§ **Your objective**: Begin at the top of the listing below. Write each line out exactly, ending with the line that holds "ft], fpAdd .D".

[Start of section]

/-- The computational and conversion instructions (R580 to R612). -/
def fpForm (s : State) : Instr → Option FpForm
  | .addS fd fs ft => some ⟨.S, fd, [fs, ft], fpAdd .S s.fcr31 (readFpr .S s fs) (readFpr .S s ft), false⟩
  | .addD fd fs ft => some ⟨.D, fd, [fs, ft], fpAdd .D s.fcr31 (readFpr .D s fs) (readFpr .D s ft), false⟩
  | .subS fd fs ft => some ⟨.S, fd, [fs, ft], fpSub .S s.fcr31 (readFpr .S s fs) (readFpr .S s ft), false⟩
  | .subD fd fs ft => some ⟨.D, fd, [fs, ft], fpSub .D s.fcr31 (readFpr .D s fs) (readFpr .D s ft), false⟩
  | .mulS fd fs ft => some ⟨.S, fd, [fs, ft], fpMul .S s.fcr31 (readFpr .S s fs) (readFpr .S s ft), false⟩
  | .mulD fd fs ft => some ⟨.D, fd, [fs, ft], fpMul .D s.fcr31 (readFpr .D s fs) (readFpr .D s ft), false⟩
  | .divS fd fs ft => some ⟨.S, fd, [fs, ft], fpDiv .S s.fcr31 (readFpr .S s fs) (readFpr .S s ft), false⟩
  | .divD fd fs ft => some ⟨.D, fd, [fs, ft], fpDiv .D s.fcr31 (readFpr .D s fs) (readFpr .D s ft), false⟩
  | .sqrtS fd fs => some ⟨.S, fd, [fs], fpSqrt .S s.fcr31 (readFpr .S s fs), false⟩
  | .sqrtD fd fs => some ⟨.D, fd, [fs], fpSqrt .D s.fcr31 (readFpr .D s fs), false⟩
  | .absS fd fs => some ⟨.S, fd, [fs], fpAbs .S (readFpr .S s fs), false⟩
  | .absD fd fs => some ⟨.D, fd, [fs], fpAbs .D (readFpr .D s fs), false⟩
  | .negS fd fs => some ⟨.S, fd, [fs], fpNeg .S (readFpr .S s fs), false⟩
  | .negD fd fs => some ⟨.D, fd, [fs], fpNeg .D (readFpr .D s fs), false⟩
  | .recipS fd fs =>
    some ⟨.S, fd, [fs], fpRecip .S s.fcr31 (readFpr .S s fs) (freeAt s 0).toNat (freeBitAt s 1), true⟩
  | .recipD fd fs =>
    some ⟨.D, fd, [fs], fpRecip .D s.fcr31 (readFpr .D s fs) (freeAt s 0).toNat (freeBitAt s 1), true⟩
  | .rsqrtS fd fs =>
    some ⟨.S, fd, [fs], fpRsqrt .S s.fcr31 (readFpr .S s fs) (freeAt s 0).toNat (freeBitAt s 1), true⟩
  | .rsqrtD fd fs =>
    some ⟨.D, fd, [fs], fpRsqrt .D s.fcr31 (readFpr .D s fs) (freeAt s 0).toNat (freeBitAt s 1), true⟩
  | .maddS fd fr fs ft =>
    some ⟨.S, fd, [fr, fs, ft], fpMulAdd .S s.fcr31 false false (readFpr .S s fr) (readFpr .S s fs) (readFpr .S s ft), true⟩
  | .maddD fd fr fs ft =>
    some ⟨.D, fd, [fr, fs, ft], fpMulAdd .D s.fcr31 false false (readFpr .D s fr) (readFpr .D s fs) (readFpr .D s ft), true⟩
  | .msubS fd fr fs ft =>
    some ⟨.S, fd, [fr, fs, ft], fpMulAdd .S s.fcr31 true false (readFpr .S s fr) (readFpr .S s fs) (readFpr .S s ft), true⟩
  | .msubD fd fr fs ft =>
    some ⟨.D, fd, [fr, fs, ft], fpMulAdd .D s.fcr31 true false (readFpr .D s fr) (readFpr .D s fs) (readFpr .D s ft), true⟩
  | .nmaddS fd fr fs ft =>
    some ⟨.S, fd, [fr, fs, ft], fpMulAdd .S s.fcr31 false true (readFpr .S s fr) (readFpr .S s fs) (readFpr .S s ft), true⟩
  | .nmaddD fd fr fs ft =>
    some ⟨.D, fd, [fr, fs, ft], fpMulAdd .D s.fcr31 false true (readFpr .D s fr) (readFpr .D s fs) (readFpr .D s ft), true⟩
  | .nmsubS fd fr fs ft =>
    some ⟨.S, fd, [fr, fs, ft], fpMulAdd .S s.fcr31 true true (readFpr .S s fr) (readFpr .S s fs) (readFpr .S s ft), true⟩
  | .nmsubD fd fr fs ft =>
    some ⟨.D, fd, [fr, fs, ft], fpMulAdd .D s.fcr31 true true (readFpr .D s fr) (readFpr .D s fs) (readFpr .D s ft), true⟩
  | .roundWS fd fs => some ⟨.S, fd, [fs], fpToW .S 0 (readFpr .S s fs), false⟩
  | .roundWD fd fs => some ⟨.S, fd, [fs], fpToW .D 0 (readFpr .D s fs), false⟩
  | .truncWS fd fs => some ⟨.S, fd, [fs], fpToW .S 1 (readFpr .S s fs), false⟩
  | .truncWD fd fs => some ⟨.S, fd, [fs], fpToW .D 1 (readFpr .D s fs), false⟩
  | .ceilWS fd fs => some ⟨.S, fd, [fs], fpToW .S 2 (readFpr .S s fs), false⟩
  | .ceilWD fd fs => some ⟨.S, fd, [fs], fpToW .D 2 (readFpr .D s fs), false⟩
  | .floorWS fd fs => some ⟨.S, fd, [fs], fpToW .S 3 (readFpr .S s fs), false⟩
  | .floorWD fd fs => some ⟨.S, fd, [fs], fpToW .D 3 (readFpr .D s fs), false⟩
  | .cvtWS fd fs => some ⟨.S, fd, [fs], fpToW .S s.fcr31.rm (readFpr .S s fs), false⟩
  | .cvtWD fd fs => some ⟨.S, fd, [fs], fpToW .D s.fcr31.rm (readFpr .D s fs), false⟩
  | .roundLS fd fs => some ⟨.D, fd, [fs], fpToL .S 0 (readFpr .S s fs), false⟩
  | .roundLD fd fs => some ⟨.D, fd, [fs], fpToL .D 0 (readFpr .D s fs), false⟩
  | .truncLS fd fs => some ⟨.D, fd, [fs], fpToL .S 1 (readFpr .S s fs), false⟩
  | .truncLD fd fs => some ⟨.D, fd, [fs], fpToL .D 1 (readFpr .D s fs), false⟩
  | .ceilLS fd fs => some ⟨.D, fd, [fs], fpToL .S 2 (readFpr .S s fs), false⟩
  | .ceilLD fd fs => some ⟨.D, fd, [fs], fpToL .D 2 (readFpr .D s fs), false⟩
  | .floorLS fd fs => some ⟨.D, fd, [fs], fpToL .S 3 (readFpr .S s fs), false⟩
  | .floorLD fd fs => some ⟨.D, fd, [fs], fpToL .D 3 (readFpr .D s fs), false⟩
  | .cvtLS fd fs => some ⟨.D, fd, [fs], fpToL .S s.fcr31.rm (readFpr .S s fs), false⟩
  | .cvtLD fd fs => some ⟨.D, fd, [fs], fpToL .D s.fcr31.rm (readFpr .D s fs), false⟩
  | .cvtSD fd fs => some ⟨.S, fd, [fs], fpConvert .D .S s.fcr31 (readFpr .D s fs), false⟩
  | .cvtSW fd fs => some ⟨.S, fd, [fs], fpFromW .S s.fcr31 (readFpr .S s fs), false⟩
  | .cvtSL fd fs => some ⟨.S, fd, [fs], fpFromL .S s.fcr31 (readFpr .D s fs), false⟩
  | .cvtDS fd fs => some ⟨.D, fd, [fs], fpConvert .S .D s.fcr31 (readFpr .S s fs), false⟩
  | .cvtDW fd fs => some ⟨.D, fd, [fs], fpFromW .D s.fcr31 (readFpr .S s fs), false⟩
  | .cvtDL fd fs => some ⟨.D, fd, [fs], fpFromL .D s.fcr31 (readFpr .D s fs), false⟩
  | _ => none

/-- A compare: the format, the condition, the condition bit, the operands' registers. -/
structure CompareForm where
  f : Fmt
  cond : BitVec 4
  cc : BitVec 3
  fs : RegNum
  ft : RegNum

/-- The compares (R622 to R637). -/
def compareForm : Instr → Option CompareForm
  | .cFS cc fs ft => some ⟨.S, 0, cc, fs, ft⟩
  | .cFD cc fs ft => some ⟨.D, 0, cc, fs, ft⟩
  | .cUnS cc fs ft => some ⟨.S, 1, cc, fs, ft⟩
  | .cUnD cc fs ft => some ⟨.D, 1, cc, fs, ft⟩
  | .cEqS cc fs ft => some ⟨.S, 2, cc, fs, ft⟩
  | .cEqD cc fs ft => some ⟨.D, 2, cc, fs, ft⟩
  | .cUeqS cc fs ft => some ⟨.S, 3, cc, fs, ft⟩
  | .cUeqD cc fs ft => some ⟨.D, 3, cc, fs, ft⟩
  | .cOltS cc fs ft => some ⟨.S, 4, cc, fs, ft⟩
  | .cOltD cc fs ft => some ⟨.D, 4, cc, fs, ft⟩
  | .cUltS cc fs ft => some ⟨.S, 5, cc, fs, ft⟩
  | .cUltD cc fs ft => some ⟨.D, 5, cc, fs, ft⟩
  | .cOleS cc fs ft => some ⟨.S, 6, cc, fs, ft⟩
  | .cOleD cc fs ft => some ⟨.D, 6, cc, fs, ft⟩
  | .cUleS cc fs ft => some ⟨.S, 7, cc, fs, ft⟩
  | .cUleD cc fs ft => some ⟨.D, 7, cc, fs, ft⟩
  | .cSfS cc fs ft => some ⟨.S, 8, cc, fs, ft⟩
  | .cSfD cc fs ft => some ⟨.D, 8, cc, fs, ft⟩
  | .cNgleS cc fs ft => some ⟨.S, 9, cc, fs, ft⟩
  | .cNgleD cc fs ft => some ⟨.D, 9, cc, fs, ft⟩
  | .cSeqS cc fs ft => some ⟨.S, 10, cc, fs, ft⟩
  | .cSeqD cc fs ft => some ⟨.D, 10, cc, fs, ft⟩
  | .cNglS cc fs ft => some ⟨.S, 11, cc, fs, ft⟩
  | .cNglD cc fs ft => some ⟨.D, 11, cc, fs, ft⟩
  | .cLtS cc fs ft => some ⟨.S, 12, cc, fs, ft⟩
  | .cLtD cc fs ft => some ⟨.D, 12, cc, fs, ft⟩
  | .cNgeS cc fs ft => some ⟨.S, 13, cc, fs, ft⟩
  | .cNgeD cc fs ft => some ⟨.D, 13, cc, fs, ft⟩
  | .cLeS cc fs ft => some ⟨.S, 14, cc, fs, ft⟩
  | .cLeD cc fs ft => some ⟨.D, 14, cc, fs, ft⟩
  | .cNgtS cc fs ft => some ⟨.S, 15, cc, fs, ft⟩
  | .cNgtD cc fs ft => some ⟨.D, 15, cc, fs, ft⟩
  | _ => none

[End of section]

§ **Exercise result**:
/-- The computational and conversion instructions (R580 to R612). -/
def fpForm (s : State) : Instr → Option FpForm
  | .addS fd fs ft => some ⟨.S, fd, [fs, ft], fpAdd .S s.fcr31 (readFpr .S s fs) (readFpr .S s ft), false⟩
  | .addD fd fs ft => some ⟨.D, fd, [fs, ft], fpAdd .D s.fcr31 (readFpr .D s fs) (readFpr .D s ft), false⟩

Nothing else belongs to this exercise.